So… The Legal Genealogist has been talking about deeds this week.

Deeds that transfer all of a person’s interest in land, like warranty deeds, grant deeds and quitclaim deeds.1

And deeds that aren’t deeds at all, but mortgages, called deeds of trust.2

Except…

Not all deeds of trust are mortgages.

trust2As reader Mary Douglass reminded me yesterday, sometimes a deed of trust is… a deed that establishes a trust. Period.

Like the mortgage variety deed of trust, this deed of trust is also a three-party transaction: there’s always going to be a grantor (the seller or giver of the property); there’s always going to be a trustee (the middle man in the deal, the one who actually has the title to the property, but only as trustee); and there’s always going to be a beneficiary.

It’s that last category — the beneficiary — that really is the focus when the deed of trust is really a deed establishing a trust rather than a mortgage.

In the mortgage situation, the beneficiary is the lender. In the trust-establishing deed, the beneficiary is almost always some individual that the seller or giver of the property is trying to protect.

The example Mary mentioned is a perfect example: in 1858, in Dyer County, Tennessee, a deed of trust was executed. The grantors were Charles and Martha Cabaniss. The trustees were John C. Lanier and Thomas Lanier. And the beneficiary was Charles’ sister Judy Cabaniss Lanier. John and Thomas Lanier were charged with letting Judy stay on the land, use it, and profit from it — but not sell it and not let it ever be subject to any debts of her husband William Lanier. And after Judy’s death, the Lanier men were to deed the land over to Judy’s children.3

Not a mortgage in this case but a real trusteeship: set up by her brother to benefit Judy Lanier without letting her husband get his hands on the land.

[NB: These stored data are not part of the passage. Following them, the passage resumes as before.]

/-! ### setQueue -/

@[simp] theorem setQueue_regs (n : Nat) (v : Queue) : (setQueue s n v).regs = s.regs := rfl
@[simp] theorem setQueue_cyc (n : Nat) (v : Queue) : (setQueue s n v).cyc = s.cyc := rfl
@[simp] theorem setQueue_time (n : Nat) (v : Queue) : (setQueue s n v).time = s.time := rfl
@[simp] theorem setQueue_fresh (n : Nat) (v : Queue) : (setQueue s n v).fresh = s.fresh := rfl
@[simp] theorem setQueue_sessions (n : Nat) (v : Queue) : (setQueue s n v).sessions = s.sessions := rfl
@[simp] theorem setQueue_out (n : Nat) (v : Queue) : (setQueue s n v).out = s.out := rfl
@[simp] theorem setQueue_sch (n : Nat) (v : Queue) : (setQueue s n v).sch = s.sch := rfl
@[simp] theorem setQueue_axs (n : Nat) (v : Queue) : (setQueue s n v).axs = s.axs := rfl
@[simp] theorem setQueue_dieT (n : Nat) (v : Queue) : (setQueue s n v).dieT = s.dieT := rfl
@[simp] theorem setQueue_banks (n : Nat) (v : Queue) : (setQueue s n v).banks = s.banks := rfl
@[simp] theorem setQueue_chans (n : Nat) (v : Queue) : (setQueue s n v).chans = s.chans := rfl
@[simp] theorem setQueue_chains (n : Nat) (v : Queue) : (setQueue s n v).chains = s.chains := rfl
@[simp] theorem setQueue_ports (n : Nat) (v : Queue) : (setQueue s n v).ports = s.ports := rfl
@[simp] theorem setQueue_boostUp (n : Nat) (v : Queue) : (setQueue s n v).boostUp = s.boostUp := rfl
@[simp] theorem setQueue_vb (n : Nat) (v : Queue) : (setQueue s n v).vb = s.vb := rfl
@[simp] theorem setQueue_optK (n : Nat) (v : Queue) : (setQueue s n v).optK = s.optK := rfl
@[simp] theorem setQueue_optM (n : Nat) (v : Queue) : (setQueue s n v).optM = s.optM := rfl
@[simp] theorem setQueue_mtr (n : Nat) (v : Queue) : (setQueue s n v).mtr = s.mtr := rfl
@[simp] theorem setQueue_ctxs (n : Nat) (v : Queue) : (setQueue s n v).ctxs = s.ctxs := rfl
@[simp] theorem setQueue_notices (n : Nat) (v : Queue) : (setQueue s n v).notices = s.notices := rfl
@[simp] theorem setQueue_flights (n : Nat) (v : Queue) : (setQueue s n v).flights = s.flights := rfl
@[simp] theorem setQueue_engines (n : Nat) (v : Queue) : (setQueue s n v).engines = s.engines := rfl
@[simp] theorem setQueue_jobs (n : Nat) (v : Queue) : (setQueue s n v).jobs = s.jobs := rfl
@[simp] theorem setQueue_cnv (n : Nat) (v : Queue) : (setQueue s n v).cnv = s.cnv := rfl
@[simp] theorem setQueue_tsu (n : Nat) (v : Queue) : (setQueue s n v).tsu = s.tsu := rfl
@[simp] theorem setQueue_links (n : Nat) (v : Queue) : (setQueue s n v).links = s.links := rfl
@[simp] theorem setQueue_dom (n : Nat) (v : Queue) : (setQueue s n v).dom = s.dom := rfl
@[simp] theorem setQueue_twl (n : Nat) (v : Queue) : (setQueue s n v).twl = s.twl := rfl
@[simp] theorem setQueue_log (n : Nat) (v : Queue) : (setQueue s n v).log = s.log := rfl
@[simp] theorem setQueue_mgt (n : Nat) (v : Queue) : (setQueue s n v).mgt = s.mgt := rfl
@[simp] theorem setQueue_sec (n : Nat) (v : Queue) : (setQueue s n v).sec = s.sec := rfl
@[simp] theorem setQueue_upd (n : Nat) (v : Queue) : (setQueue s n v).upd = s.upd := rfl
@[simp] theorem setQueue_flash (n : Nat) (v : Queue) : (setQueue s n v).flash = s.flash := rfl
@[simp] theorem setQueue_pwr (n : Nat) (v : Queue) : (setQueue s n v).pwr = s.pwr := rfl
@[simp] theorem setQueue_pending (n : Nat) (v : Queue) : (setQueue s n v).pending = s.pending := rfl
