/-- Witnesses for CanvasAcknowledgesAndSends. -/
theorem test_witness_canvas :
    linkRuns egress 0 = true ∧ addressed egress 5 0 = true ∧ addressed egress 4 0 = false ∧ (ctx egress 1).newest = some 7 ∧
    (ctx egress 1).acked = none ∧
    (ctx (setCtx egress 1 { newest := some 7, acked := some 7 }) 1).acked = some 7 ∧ seqBack 7 7 < 2 ^ 31 ∧ seqBack (fullSeq egress 1 7) 7 < 2 ^ 31 ∧ 2 ^ 31 ≤ seqBack (fullSeq egress 1 8) 7 ∧
    (egress.cnv.blocks.any fun b => b.ctx = 1 && b.seq = fullSeq egress 1 7 && !b.gone) = true ∧
    (egress.cnv.blocks.any fun b => b.ctx = 1 && b.seq = fullSeq egress 1 6 && !b.gone) = false ∧
    egressPort egress = some 0 ∧ roleSends egress = true ∧ cnvUp egress = true ∧ (link egress 0).deficit ≤ 0 ∧
    (nextBlock egress).map (fun x => (x.1.seq, x.2)) = some (7, false) ∧ mayStart egress 0 12 = true ∧
    flag egress CNV.SCRUB_EN = true ∧ domainOn egress 13 = true ∧ [5, 8].getLast? = some 8 ∧ pstate egress pCNV = stRUN := by
  decide +kernel

/-- TSU in a state with a source, everything powered. -/
def tsuIn (v : Nat) : State := puts pwr [(hSTATE pTSU, v), (TSU.TSTAT_SRC, 2), (TSU.TSTAT_QPTP, 1), (TSU.TSETL_SEC, 7), (TSU.TADJ_NS, 500)]

/-- Witnesses for TimeCommandsAndServo. -/
theorem test_witness_timeCommands :
    mgpRuns (tsuIn 3) = true ∧ admits (tsuIn 3) .mgp pTSU 0x70 [1#32] false = true ∧ admits (tsuIn 3) .mgp pTSU 0x70 [2#32] false = true ∧
    (now32 (tsuIn 3) : Int) + tadj32 (tsuIn 3) < 2 ^ 48 * 1000000000 * 2 ^ 32 ∧
    admits (puts (tsuIn 5) [(TSU.TSTAT_PSH, 1), (TSU.TSTAT_AUNK, 1)]) .mgp pTSU 0x70 [3#32] false = true ∧
    admits (tsuIn 3) .mgp pTSU 0x98 [5#32] false = true ∧ flag (tsuIn 3) TSU.TSTAT_SLEW = false ∧
    admits (tsuIn 3) .mgp pTSU 0x48 [wd 0x411B00000, wd (0x411B00000 / 2 ^ 32)] false = true ∧
    flag (tsuIn 3) TSU.TCTL_SERVO = true ∧ pstate (tsuIn 3) pTSU = stRUN ∧
    (get (tsuIn 3) DOM.DROLE_AUTH ≠ 3 ∧ flag (tsuIn 3) TSU.TCTL_ASTEP = true ∧
      (pstate (tsuIn 3) pSCH = stIDLE ∨ pstate (tsuIn 3) pSCH = stOFF) ∧ get (tsuIn 3) TSU.STPTH_US * 1000 < (-200000 : Int).natAbs) ∧
    (0 : Int) ≤ (now32 (tsuIn 3) : Int) - (-200000) * 2 ^ 32 := by
  decide +kernel

/-- R261: STEP by TADJ = 500 ns. -/
theorem test_step : (nextOf (exec (.tcmdStep .mgp) (tsuIn 3))).map (·.time) = some ⟨0, 500, 0⟩ := by
  decide +kernel

/-- Witnesses for TimeSources: each source, and a difference of 2 µs with trunk time selected. -/
theorem test_witness_sources :
    (let s := { setLink (puts (tsuIn 3) [(hSTATE pTKE, 3), (ETH.ELNK_UP, 1), (ETH.GMIDL_ID, 7)]) 0 { since := 64 } with dom := { oup := [(0, some (0, 0))] } }
     timeSide s = 0 ∧ linkRuns s 0 = true ∧ 64 ≤ (link s 0).since ∧ tget s.dom.oup 0 none = some (0, 0) ∧ s.cyc ≤ 0 + 73728 ∧ mgpRuns s = true ∧
     flag s ETH.ELNK_UP = true ∧ get s ETH.PTPCFG_ROLE = 1 ∧ masterId s ≠ 0) ∧
    (let s := puts (tsuIn 5) [(TSU.TSTAT_PSH, 1)]
     flag s TSU.TSTAT_QPTP = true ∧ pstate s pTSU = stHOLD ∧ flag s TSU.TSTAT_PSH = true) ∧
    (10000 * ((9999000 : Int) - refNominal 0).natAbs ≤ refNominal 0 ∧ refNominal 0 < 10000 * ((9998999 : Int) - refNominal 0).natAbs) ∧
    qBit 1 = some TSU.TSTAT_QTK ∧ qBit 2 = some TSU.TSTAT_QPTP ∧ qBit 3 = some TSU.TSTAT_QPPS ∧
    (let s := puts (tsuIn 3) [(AXS.PPSCFG_PEN, 1), (TSU.REFCFG_REN, 1)]
     flag s AXS.PPSCFG_PEN = true ∧ flag s TSU.REFCFG_REN = true) ∧
    flag (tsuIn 3) TSU.TSTAT_QPTP = true ∧ pstate (tsuIn 3) pTSU ≠ stHOLD ∧
    (let s := puts (tsuIn 3) [(TSU.TSTAT_SRC, 1), (TSU.TSTAT_QTK, 1), (TSU.PTOFS_OFS, 512000)]
     flag s TSU.TSTAT_PSH = false ∧ get s TSU.TSTAT_SRC ≠ 2 ∧ flag s TSU.TSTAT_QTK = true ∧ xOut s = true ∧ s.tsu.xArmed = true) := by
  decide +kernel

/-- R264: without another source the loss of PTP leaves TSU free-running in IDLE. -/
theorem test_source_lost :
    (nextOf (exec (.sourceLost 2) (tsuIn 3))).map (fun t => (pstate t pTSU, get t TSU.TSTAT_FRN, get t TSU.TSTAT_SRC)) = some (1, 1, 0) := by
  decide +kernel

/-- Witnesses for PtpAndEthernet: a full FIFO, an exchange with a step, both ends of a path step, another master. -/
theorem test_witness_ptp :
    flag (tsuIn 3) ETH.PTPCFG_ONESTEP = true ∧ flag (put (tsuIn 3) ETH.PTPCFG_ONESTEP 0) ETH.PTPCFG_ONESTEP = false ∧
    flag (put (tsuIn 3) ETH.ELNK_UP 1) ETH.ELNK_UP = true ∧ ptpSlave (put (tsuIn 3) ETH.ELNK_UP 1) = true ∧
    ({ tsuIn 3 with tsu := { fifo := List.replicate 16 (2, 0) } } : State).tsu.fifo.length = 16 ∧
    (let s : State := { tsuIn 3 with tsu := { mpds := [1000] } }
     (!s.tsu.mpds.isEmpty && decide (get s TSU.PDSTEP_NS * 256 < (((200000 : Nat) : Int) - get s TSU.MPDF_D).natAbs)) = true ∧
     get s TSU.TSTAT_SRC = 2 ∧ pstate s pTSU = stRUN) ∧
    (let s := puts (tsuIn 5) [(TSU.TSTAT_PSH, 1), (TSU.TSTAT_QTK, 1)]
     flag s TSU.TSTAT_PSH = true ∧ flag s TSU.TSTAT_AUNK = false ∧ usable s 1 = true ∧ usable (put s TSU.TSTAT_QTK 0) 1 = false) ∧
    (let s := puts (tsuIn 3) [(ETH.ELNK_UP, 1), (ETH.PTPCFG_ROLE, 2), (ETH.PTPCFG_DELAY, 1)]
     exchanges s = true ∧ ptpSlave s = false) ∧ mgpRuns (put (tsuIn 3) (MGT.PRST_ST 0) 1) = false ∧
    (7 : Nat) ≠ get (tsuIn 3) ETH.GMIDH_ID * 2 ^ 32 + get (tsuIn 3) ETH.GMIDL_ID ∧ mgpRuns (tsuIn 3) = true ∧
    get (tsuIn 3) ETH.PTPCFG_ROLE = 1 ∧ admits (tsuIn 3) .mgp pETH 0x40 [wd 2] false = true ∧ get (tsuIn 3) ETH.ECFG_MODE = 1 ∧
    pstate (put (tsuIn 3) (hSTATE pETH) 1) pETH = stIDLE ∧ flag (put (tsuIn 3) ETH.ELNK_UP 1) ETH.ELNK_UP = true := by
  decide +kernel

/-- A hub whose link `l` is in state `v` with all its lanes. -/
def linkIn (l v : Nat) : State :=
  setLink (puts pwr ((hSTATE pDOM, 3) :: if l < 2 then [(hSTATE (pTKE + l), v)] else [])) l
    { st := v, rxact := allLanes l, txact := allLanes l, qual := allLanes l, farMax := some 2057, cred := 100 }

/-- Witnesses for LinkPortCommands. -/
theorem test_witness_linkCommands : ∀ p < 2,
    admits (linkIn p 3) .mgp (pTKE + p) 0x40 [1#32] false = true ∧ linkRuns (linkIn p 3) p = true ∧
    admits (linkIn p 3) .mgp (pTKE + p) 0x40 [2#32] false = true ∧ admits (linkIn p 1) .mgp (pTKE + p) 0x40 [3#32] false = true ∧
    admits (linkIn p 3) .mgp (pTKE + p) 0x40 [4#32] false = true := by
  decide +kernel

/-- R300: TRAIN in RUN raises LINKDN and starts bring-up; TRAIN is rejected with STATE in TEST. -/
theorem test_train :
    (nextOf (exec (.lcmdTrain .mgp 0) (linkIn 0 3))).map (fun t => (pstate t pTKE, evt t pTKE 9)) = some (2, true) ∧
    (nextOf (exec (.lcmdTrain .mgp 0) (linkIn 0 6))).map (fun t => (pstate t pTKE, get t (hREASON pTKE))) = some (6, 1) := by
  decide +kernel

/-- R282: on an inverted lane the receiver reads the same control field. -/
theorem test_readFrame :
    readFrame ((trainLevels (ctlSeal (2 ^ 41 + 2 ^ 24)) 1).take 224) = some (false, ctlSeal (2 ^ 41 + 2 ^ 24)) ∧
    readFrame (((trainLevels (ctlSeal (2 ^ 41 + 2 ^ 24)) 1).take 224).map (-·)) = some (true, ctlSeal (2 ^ 41 + 2 ^ 24)) ∧
    readFrame (List.replicate 224 1) = none := by
  decide +kernel

/-- A control field: FCOK, RRDY, PCREQ and the request for preset, on lane 1. -/
def presetField : Nat := ctlSeal (2 ^ 41 + 2 ^ 40 + 2 ^ 39 + 2 ^ 38 + 2 ^ 24)

/-- A link ready for data. -/
def ready (l : Nat) : State :=
  let s := put (linkIn l 2) (MGT.PRST_ST 2) 2
  setLink s l { link s l with rrdyOwn := true, rrdyFar := true, failed := true }

/-- Witnesses for BringUp. -/
theorem test_witness_bringUp : (∀ l < 3, linkSt (ready l) l = stARMED ∧ (link (ready l) l).fcokFar = false ∧ (link (ready l) l).fbrx = false ∧
      (link (ready l) l).rrdyOwn = true ∧ (link (ready l) l).rrdyFar = true ∧ 3 &&& allLanes l ≠ 0 ∧ 1 &&& allLanes l ≠ 0 ∧ lkpRuns (ready l) = true ∧
      readFrame ((trainLevels presetField 1).take 224) = some (false, presetField) ∧
      lkpRuns (put (ready l) (MGT.PRST_ST 2) 1) = false ∧
      (laneAt (link (ready l) l) 1).stat = 0 ∧ (laneAt (link (setLink (ready l) l { link (ready l) l with lanes := [(1, { stat := 21 })] }) l) 1).stat ≠ 0 ∧
      (link (ready l) l).failed = true ∧ bit (allLanes l) (cbits presetField 26 24) = true ∧
      tapsOk (laneAt (link (ready l) l) 1).cm1 (laneAt (link (ready l) l) 1).c0 (laneAt (link (ready l) l) 1).cp1 = true) ∧
    bit (ctlSeal (2 ^ 30 + 2 ^ 24)) 30 = true ∧ ctlGood (ctlSeal (2 ^ 30 + 2 ^ 24)) = true ∧ ctlGood presetField = true ∧ bit presetField 41 = true ∧ ctlGood (presetField + 1) = false ∧
    ctlGood (ctlSeal (2 ^ 24)) = true ∧ cbits (ctlSeal (2 ^ 24)) 47 41 = 0 ∧
    get (put (ready 0) (TK.LCFG_PCM 0) 1) (TK.LCFG_PCM 0) = 1 ∧ get (put (ready 0) (TK.LCFG_PCM 0) 2) (TK.LCFG_PCM 0) = 2 := by
  decide +kernel
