-- ==== Sys2Proof/Syntax.lean ====
section
/-! DEFINITION. The commands of the LJ8: one constructor per row of spec/opcode_table.json. -/

namespace Sys2Proof

/-- How far a grant command carries its grant (log 4).  The table lists each grant whole; R86, R90 to
R93, R113, R118 and R121 say what falls inside one, so a grant may also be carried only part of the way. -/
inductive Extent where
  /-- to the end of the grant -/
  | toEnd
  /-- the start step, if it is not yet made, and then at most this many memory accesses, without ending -/
  | accesses (n : Nat)
  deriving DecidableEq, Repr

/-- A command.  Management commands carry the argument bytes of R168, each field in its full byte
width, so that an argument outside its range can be sent and is refused by the command's own checks. -/
inductive Instr where
  /-- GET_ID (R160) -/
  | getId
  /-- GET_STATUS (R160) -/
  | getStatus
  /-- POP_EVENT (R163) -/
  | popEvent
  /-- ACK_LOST (R164) -/
  | ackLost
  /-- REPEAT_RESPONSE (R158) -/
  | repeatResponse
  /-- SET_GEOMETRY (R21, R143) -/
  | setGeometry (jbase : WideAddr) (nseg : BitVec 16) (gen : Byte)
  /-- FORMAT (R143) -/
  | format
  /-- RECOVER (R145) -/
  | recover
  /-- GATE (R154) -/
  | gate
  /-- SET_LIMITS (R161) -/
  | setLimits (qseg qclm : BitVec 16) (jfull : Byte) (holdlim idlelim : BitVec 16) (lowwater tbdiv : Byte)
  /-- GET_LIMITS (R161) -/
  | getLimits
  /-- SET_REGION (R63) -/
  | setRegion (index enable mode : Byte) (base limit : WideAddr)
  /-- GET_REGION (R63) -/
  | getRegion (index : Byte)
  /-- SET_GUARD (R116) -/
  | setGuard (index enable : Byte) (addr : WideAddr) (expected mask : Word) (trigger action bound : Byte)
  /-- GET_GUARD (R117) -/
  | getGuard (index : Byte)
  /-- OPEN (R6, R7) -/
  | openEpoch (source : Byte)
  /-- COMMIT (R96) -/
  | commit (context : Byte)
  /-- ABORT (R100) -/
  | abort (context : Byte)
  /-- TOUCH (R14) -/
  | touch (context : Byte)
  /-- RETRY (R107) -/
  | retry (context : Byte)
  /-- DISCARD (R108) -/
  | discard (context : Byte)
  /-- GET_CONTEXT (R20) -/
  | getContext (context : Byte)
  /-- SET_ACCOUNTING (R129) -/
  | setAccounting (group threshold holdMode actions : Byte)
  /-- GET_COUNTERS (R137) -/
  | getCounters (source : Byte)
  /-- CLEAR_COUNTERS (R136) -/
  | clearCounters (source mask : Byte)
  /-- UNFENCE (R135) -/
  | unfence (source : Byte)
  /-- SET_EVENT_MASK (R164) -/
  | setEventMask (mask : BitVec 16)
  /-- SET_STAT_SELECT (R165) -/
  | setStatSelect (stat0 stat1 : Byte)
  /-- BAD_OPCODE: a frame whose opcode byte is no command (R157) -/
  | badOpcode (opcode : Byte)
  /-- SHORT_FRAME: SEL# rises before the execution point (R157) -/
  | shortFrame
  /-- HOST_ACCESS_START: HSTB# is asserted (R58); `data` is HD and counts only for a write -/
  | hostAccessStart (addr : Addr) (be : BitVec 4) (src : SrcNum) (write : Bool) (data : Word)
  /-- STROBE_IGNORED: a strobe while an access is in the part (R58) -/
  | strobeIgnored (addr : Addr) (be : BitVec 4) (src : SrcNum) (write : Bool) (data : Word)
  /-- FORWARDED_READ: host-path grant of a read (R67) -/
  | forwardedRead (x : Extent)
  /-- FORWARDED_WRITE: host-path grant of a write without a record (R67) -/
  | forwardedWrite (x : Extent)
  /-- JOURNALLED_WRITE_GRANT: host-path grant of a journalled write (R79) -/
  | journalledWriteGrant (x : Extent)
  /-- ARMING_READ: guard arming grant (R118) -/
  | armingRead (x : Extent)
  /-- COMMIT_MARKER: Replay Engine grant (R97) -/
  | commitMarker (x : Extent)
  /-- RESTORE_STEP: Replay Engine grant (R102) -/
  | restoreStep (x : Extent)
  /-- ABORT_MARKER: Replay Engine grant (R105) -/
  | abortMarker (x : Extent)
  /-- DISCARD_MARKER: Replay Engine grant (R109) -/
  | discardMarker (x : Extent)
  /-- FREEING_STEP: Replay Engine grant (R40) -/
  | freeingStep (x : Extent)
  /-- FORMAT_STEP: format grant (R143) -/
  | formatStep (x : Extent)
  /-- SURVEY_STEP: recovery grant (R146) -/
  | surveyStep (x : Extent)
  /-- JUDGEMENT_FINAL_SEGMENT: recovery grant (R148) -/
  | judgementFinalSegment (x : Extent)
  /-- JUDGEMENT_SEGMENT: recovery grant (R149) -/
  | judgementSegment (x : Extent)
  /-- CLAIM_REBUILD: recovery grant (R152) -/
  | claimRebuild (x : Extent)
  /-- IDLE_EXPIRY: the idle timer of a context runs out (R13) -/
  | idleExpiry (context : CtxNum)
  /-- HOLD_EXPIRED: the hold timer of the held access runs out (R71) -/
  | holdExpired
  /-- PFAIL_ASSERTED: PFAIL# falls (R141) -/
  | pfailAsserted
  /-- PFAIL_DEASSERTED: PFAIL# rises (R141) -/
  | pfailDeasserted
  /-- RESET: power-on reset or RESET# takes effect (R140) -/
  | reset
  /-- RESET_END: the reset ends (R140) -/
  | resetEnd
  deriving DecidableEq, Repr

end Sys2Proof
end

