-- ==== Sys2Proof/WellFormed.lean ====
section
/-! DEFINITION. Which commands can be sent: the one side condition the operands of a row leave open. -/

namespace Sys2Proof

/-- The opcodes of the command summary (R168). -/
def commandOpcodes : List Byte :=
  [0x01#8, 0x02#8, 0x03#8, 0x04#8, 0x05#8, 0x10#8, 0x11#8, 0x12#8, 0x13#8, 0x18#8, 0x19#8, 0x20#8, 0x21#8, 0x28#8,
   0x29#8, 0x30#8, 0x31#8, 0x32#8, 0x33#8, 0x34#8, 0x35#8, 0x36#8, 0x40#8, 0x41#8, 0x42#8, 0x43#8, 0x48#8, 0x49#8]

/-- A command is well formed when it can be sent.  BAD_OPCODE is a frame whose opcode byte is NOT one of
the command summary (R157); every other row can be sent with any operands. -/
def WellFormed : Instr → Bool
  | .badOpcode op => !commandOpcodes.contains op
  | _ => true

end Sys2Proof
end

So… in most cases a deed of trust is a mortgage.

But there are exceptions.

In every deed of trust there will be three parties. But in the mortgage type, the beneficiary is the lender who wants to make sure that he gets paid and the condition is that the debt is paid. And in the trusteeship type, the beneficiary is some individual who’s benefited by the deal but who, for some reason, can’t be given (or can’t be trusted with) outright ownership.

And yes, deeds can be for any property, not just land. So you’ll see deeds, especially deeds of trust, during the slave era where the “property” involved was slaves, making those important documents for descendants of slaves and slaveowners alike.

Sometimes it’s the exceptional deed that tells the tale.


SOURCES

  1. Judy G. Russell, “A deed indeed,” The Legal Genealogist, posted 11 July 2016 (http://www.legalgenealogist.com/blog : accessed 13 July 2016).
  2. Ibid., “The deed of trust,” The Legal Genealogist, posted 12 July 2016.
  3. Dyer County, Tennessee, Deed Book L: 614-615,Cabaniss to Lanier, trustees (1858); Dyer County Courthouse, Register’s Office, Dyersburg, TN.